1923

L'engagement du combat face au stalinisme montant.


Cours Nouveau

Léon Trotsky

ANNEXE III

SUR LA LIAISON ENTRE LA VILLE ET LA CAMPAGNE
(… Et sur des bruits mensongers)

Plusieurs fois déjà durant ces derniers mois, des camarades m’ont demandé en quoi consistent exactement mes points de vue sur la paysannerie et en quoi ils se distinguent de ceux de Lénine. D’autres m’ont posé la question d’une façon plus précise et plus concrète : est-il vrai - m’ont-ils demandé - que vous sous-estimiez le rôle de la paysannerie dans notre développement économique et, par là même, ne donnez pas une importance suffisante à l’alliance économique et politique entre le prolétariat et la paysannerie ? De telles questions m’ont été posées oralement et par écrit.

- Mais où avez-vous pris cela ? - demandai-je, étonné. - Sur quels faits basez-vous vos questions ?

- Nous n’avons pas de faits, - me répondit-on, - mais des bruits courent…

Tout d’abord, je n’attachai pas une grande importance à ces conversations. Mais une nouvelle lettre que je viens de recevoir à ce sujet m’a fait réfléchir. D’où peuvent provenir ces bruits ? Et, tout à fait par hasard, je me suis ressouvenu que des bruits de ce genre couraient en Russie il y a quatre ou cinq ans.

On disait alors tout simplement : Lénine est pour le paysan, Trotsky contre… Je me mis alors à rechercher les articles parus sur cette question : le mien, du 7 février 1919, dans les Izvestia, et celui de Lénine, du 15 février, dans la Pravda. Lénine répondait directement à la lettre du paysan Goulov qui racontait que " le bruit court que Lénine et Trotsky ne s’accordent pas, qu’il existe entre eux de fortes divergences de vues au sujet précisément du paysan moyen ".

Dans ma lettre, j’expliquais le caractère général de notre politique paysanne, notre attitude envers les gros bonnets campagnards (koulaks), les paysans moyens, les paysans pauvres, et concluais ainsi : Il n’y a eu et il n’y a aucune divergence de vues sur ce sujet dans le pouvoir soviétique. Mais les contre-révolutionnaires, dont les affaires vont de plus en plus mal, n’ont plus pour unique ressource que de tromper les masses laborieuses et de leur faire accroire que le Conseil des Commissaires du Peuple est déchiré de dissensions intérieures.

Dans son article qu’il publia une semaine après ma lettre, Lénine disait entre autres : " Trotsky déclare que les bruits qui courent sur les divergences de vues entre lui et moi (dans la question de la paysannerie) sont le mensonge le plus monstrueux et le plus impudent répandu par les grands propriétaires fonciers, les capitalistes et leurs auxiliaires bénévoles ou non. De mon côté, je m’associe entièrement à la déclaration de Trotsky ".

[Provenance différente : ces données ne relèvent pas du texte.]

-- ==== Sys2Proof/Machine/RegisterReads.lean ====
section
/-! DEFINITION. The meanings of the 12 reads (46_register_access R300 to R318). A read returns a value and has no side
effect, raises no error and is performed in the fatal state too (R320, R365). -/

namespace Sys2Proof.Machine

/-- RD.CTRL: `zext_32(CTRL.MODE ‖ CTRL.DIR ‖ CTRL.KSZ)` (R300). -/
def execRdCtrl (s : State) : Result := .next (respond (ctrlWord s.ctrl.ksz s.ctrl.dir s.ctrl.mode) s)

/-- RD.CMD reads 0 (R301). -/
def execRdCmd (s : State) : Result := .next (respond 0 s)

/-- RD.STATUS (R302). -/
def execRdStatus (s : State) : Result := .next (respond (statusWord s) s)

/-- RD.RKIDX: `zext_32(RKIDX.INDEX)` (R304). -/
def execRdRkidx (s : State) : Result := .next (respond (s.rkidx.setWidth 32) s)

/-- RD.RKDATA (R306). -/
def execRdRkdata (s : State) : Result := .next (respond (rkdataValue s) s)

/-- RD.RSVD5 reads 0 (R308). -/
def execRdRsvd5 (s : State) : Result := .next (respond 0 s)

/-- RD.RSVD67 reads 0 at both addresses (R308). -/
def execRdRsvd67 (_j : Fin 2) (s : State) : Result := .next (respond 0 s)

/-- RD.KEY: `x[KEYj]` (R310). -/
def execRdKey (j : Fin 8) (s : State) : Result := .next (respond s.key[j] s)

/-- RD.IV: `x[IVj]` (R312). -/
def execRdIv (j : Fin 4) (s : State) : Result := .next (respond s.iv[j] s)

/-- RD.DIN: `x[DINj]` (R314). -/
def execRdDin (j : Fin 4) (s : State) : Result := .next (respond s.din[j] s)

/-- RD.DOUT: `x[DOUTj]`; OUT_VALID is not cleared (R316). -/
def execRdDout (j : Fin 4) (s : State) : Result := .next (respond s.dout[j] s)

/-- RD.CHAIN: `pack(CHAIN column j)` (R318). -/
def execRdChain (j : Fin 4) (s : State) : Result := .next (respond (chainValue s j) s)

end Sys2Proof.Machine
end

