/-- CMD.LOADIV, Listing SEQ-2: the checks in their order and what each does; when all pass, CHAIN becomes the IV, column
j from IVj, IV_VALID becomes 1, and nothing else changes (R267). -/
def Obligations.LoadivCommand : Prop :=
  ∀ (len : Nat) (s : State),
    (s.fault = true → exec (.cmdLoadiv len) s = .next s) ∧
    (s.fault = false → s.ctrl.mode = .ecb → exec (.cmdLoadiv len) s = .next s) ∧
    (s.fault = false → s.ctrl.mode = .cbc → s.ivValid = true →
      exec (.cmdLoadiv len) s = .next { s with errCode := .sequence }) ∧
    (s.fault = false → s.ctrl.mode = .cbc → s.ivValid = false → len ≠ 4 → exec (.cmdLoadiv len) s =
      .next { s with fault := true, errCode := .ivLength, outValid := false, dout := #v[0, 0, 0, 0] }) ∧
    (s.fault = false → s.ctrl.mode = .cbc → s.ivValid = false → len = 4 → exec (.cmdLoadiv len) s =
      .next { s with
        chain := ⟨unpack s.iv[0], unpack s.iv[1], unpack s.iv[2], unpack s.iv[3]⟩
        ivValid := true })

/-- BLOCK's checks in their order: no effect in the fatal state, then NO_KEY, then NO_IV; otherwise the block is
processed and OUT_VALID is 1 (R269). -/
def Obligations.BlockChecks : Prop :=
  ∀ s : State,
    (s.fault = true → exec .cmdBlock s = .next s) ∧
    (s.fault = false → s.keyValid = false → exec .cmdBlock s =
      .next { s with fault := true, errCode := .noKey, outValid := false, dout := #v[0, 0, 0, 0] }) ∧
    (s.fault = false → s.keyValid = true → s.ctrl.mode = .cbc → s.ivValid = false → exec .cmdBlock s =
      .next { s with fault := true, errCode := .noIv, outValid := false, dout := #v[0, 0, 0, 0] }) ∧
    (s.fault = false → s.keyValid = true → (s.ctrl.mode = .cbc → s.ivValid = true) →
      ∃ t, exec .cmdBlock s = .next t ∧ t.outValid = true ∧ t.fault = false)

/-- The ECB paths: the output is Cipher or InvCipher of the input block, CHAIN is neither read nor written, and nothing
else changes that the host can see (R272). S, CAP and the counters are free afterwards (log 6, 7). -/
def Obligations.BlockEcb : Prop :=
  ∀ s : State, BlockReady s → s.ctrl.mode = .ecb → ∃ d : Config.Datapath,
    exec .cmdBlock s = .next { s with
      dout := regsOfBlock
        (match s.ctrl.dir with
         | .encrypt => cipher s.w (10 + 2 * s.ctrl.ksz.toNat) (blockOfRegs s.din)
         | .decrypt => invCipher s.w (10 + 2 * s.ctrl.ksz.toNat) (blockOfRegs s.din))
      outValid := true
      phase := .idle
      dp := d
      draws := s.draws + 1 }

/-- CBC encryption: `Y = Cipher(X ^ CHAIN, W, Nr)` and then `CHAIN ← Y`; nothing else changes that the host can see
(R271). S, CAP and the counters are free afterwards (log 6, 7). -/
def Obligations.BlockCbcEncrypt : Prop :=
  ∀ s : State, BlockReady s → s.ctrl.mode = .cbc → s.ctrl.dir = .encrypt → ∃ (d : Config.Datapath) (y : Block),
    y = cipher s.w (10 + 2 * s.ctrl.ksz.toNat) ((blockOfRegs s.din).xor s.chain) ∧
    exec .cmdBlock s = .next { s with
      dout := regsOfBlock y
      chain := y
      outValid := true
      phase := .idle
      dp := d
      draws := s.draws + 1 }

/-- CBC decryption: `Y = InvCipher(X, W, Nr) ^ CHAIN` with the old CHAIN, and then `CHAIN ← X`; nothing else changes that
the host can see (R273). S, CAP and the counters are free afterwards (log 6, 7). -/
def Obligations.BlockCbcDecrypt : Prop :=
  ∀ s : State, BlockReady s → s.ctrl.mode = .cbc → s.ctrl.dir = .decrypt → ∃ d : Config.Datapath,
    exec .cmdBlock s = .next { s with
      dout := regsOfBlock
        ((invCipher s.w (10 + 2 * s.ctrl.ksz.toNat) (blockOfRegs s.din)).xor s.chain)
      chain := blockOfRegs s.din
      outValid := true
      phase := .idle
      dp := d
      draws := s.draws + 1 }

/-- CMD.CLEAR, in every state: every register takes its reset value, every STATUS bit is 0, and W, S and CAP are free
(R274, R64); the reset input has the same effect (R401). That it is an input between transactions which empties the port's
read data, and that the read data and what the host has yet to do are not CLEAR's to clear, is the model's choice (log 1,
2, 10). -/
def Obligations.ClearCommandAndResetInput : Prop :=
  (∀ (s : State) (rest : List HostEvent), s.inputs = .reset :: rest → ∃ t,
    exec .cmdClear { s with inputs := rest } = .next t ∧ step s = .next { t with rdata := none }) ∧
  ∀ s : State, ∃ (d : Config.Datapath) (w : Vector AesWord 60), exec .cmdClear s = .next
    { ctrl := ⟨0, .encrypt, .ecb⟩
      keyValid := false
      ivValid := false
      outValid := false
      fault := false
      busy := false
      errCode := .none
      rkidx := 0
      key := #v[0, 0, 0, 0, 0, 0, 0, 0]
      iv := #v[0, 0, 0, 0]
      din := #v[0, 0, 0, 0]
      dout := #v[0, 0, 0, 0]
      w := w
      chain := ⟨⟨0, 0, 0, 0⟩, ⟨0, 0, 0, 0⟩, ⟨0, 0, 0, 0⟩, ⟨0, 0, 0, 0⟩⟩
      phase := .idle
      dp := d
      rdata := s.rdata
      inputs := s.inputs
      draws := s.draws + 1 }

/-! ### What may change what (10_state, 60_exceptions) -/

/-- Entering the fatal state is exactly the update of Fatal(code), with a fatal code, and nothing else happens (R363,
R369). -/
def Obligations.FatalIsPrecise : Prop :=
  ∀ (i : Instr) (s t : State), exec i s = .next t → s.fault = false → t.fault = true →
    ∃ c : ErrorCode, (c.code = 1 ∨ c.code = 2 ∨ c.code = 3 ∨ c.code = 4 ∨ c.code = 5) ∧
      t = { s with fault := true, errCode := c, outValid := false, dout := #v[0, 0, 0, 0] }

/-- In the fatal state KEYEXP, LOADIV, BLOCK, the reserved opcodes and NOP have no effect, and every transaction but a
CTRL write and CLEAR leaves FAULT and the fatal code; these two and the reset input leave the fatal state, with FAULT = 0
and ERRCODE = 0 (R366, R365). -/
def Obligations.FatalStateIsLeftOnlyByCtrlClearOrReset : Prop :=
  (∀ s : State, (resetInput s).fault = false ∧ (resetInput s).errCode = .none) ∧
  ∀ (i : Instr) (s t : State), exec i s = .next t → s.fault = true →
    ((∃ len, i = .cmdKeyexp len) ∨ (∃ len, i = .cmdLoadiv len) ∨ i = .cmdBlock ∨ i ∈ reservedOpcodes ∨ i = .cmdNop →
      t = s) ∧
    (staysInRun i = true → t.fault = true ∧ t.errCode = s.errCode) ∧
    (staysInRun i = false → t.fault = false ∧ t.errCode = .none)

/-- STATUS.KEY_VALID is set only by a KEYEXP whose checks pass, cleared by a CTRL write, CLEAR and the reset input, and
changed by nothing else, Fatal among them (R42). -/
def Obligations.KeyValidRule : Prop :=
  (∀ (i : Instr) (s t : State), exec i s = .next t →
    (staysInRun i = false → t.keyValid = false) ∧
    (staysInRun i = true → s.keyValid = true → t.keyValid = true) ∧
    (s.keyValid = false → t.keyValid = true →
      i = .cmdKeyexp (nkOf s.ctrl.ksz) ∧ s.fault = false ∧ s.ctrl.ksz ≠ 3)) ∧
  ∀ s : State, (resetInput s).keyValid = false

Néanmoins, ces bruits, on le voit, sont difficiles à déraciner. Qu’on se souvienne du proverbe français : " Calomniez, calomniez, il en restera toujours quelque chose ". Maintenant, certes, ce n’est pas des propriétaires fonciers et des capitalistes que des bruits de ce genre peuvent faire le jeu, car le nombre de ces honorables gens a considérablement diminué depuis 1919. Par contre, nous avons maintenant le nepman, et, à la campagne, le marchand et le koulak. Il est incontestable qu’ils ont intérêt à semer le trouble et la confusion à propos de l’attitude du Parti communiste envers la paysannerie.

C’est précisément le koulak, le revendeur, le nouveau marchand, le courtier urbain qui cherchent à se mettre en liaison étroite avec le paysan producteur de blé et acheteur des produits industriels, et s’efforcent d’évincer les organes du pouvoir soviétiste. C’est sur ce champ précisément que se livre actuellement la bataille principale. Ici aussi, la politique sert les intérêts économiques. Cherchant à se lier avec le paysan et à gagner sa confiance, l’intermédiaire privé accueille évidemment volontiers et répand les vieux mensonges des seigneurs terriens d’autrefois - avec un peu plus de prudence seulement parce que, depuis lors, le pouvoir soviétique est devenu plus fort.

L’article bien connu de Lénine intitulé : Plutôt moins, mais mieux, donne un tableau clair, simple et en même temps définitif de l’interdépendance économique du prolétariat et de la paysannerie, ou de l’industrie étatique et de l’agriculture. Il est inutile de rappeler ou de citer cet article que tout le monde a présent à la mémoire. La pensée fondamentale en est la suivante : Pendant les années prochaines, il nous faut adapter l’Etat soviétique aux besoins et à la force de la paysannerie, tout en lui conservant son caractère d’Etat ouvrier ; il nous faut adapter l’industrie soviétique au marché paysan d’une part, et à la capacité imposable de la paysannerie, de l’autre, tout en lui conservant son caractère d’industrie étatique, c’est-à-dire socialiste. De cette façon seulement, nous ne détruirons pas l’équilibre dans notre Etat soviétique, tant que la révolution ne détruira pas l’équilibre dans les pays capitalistes. Ce n’est pas la répétition à tout propos du mot " liaison ", mais l’adaptation effective de l’industrie à l’économie rurale qui pourra résoudre véritablement la question capitale de notre économie et de notre politique.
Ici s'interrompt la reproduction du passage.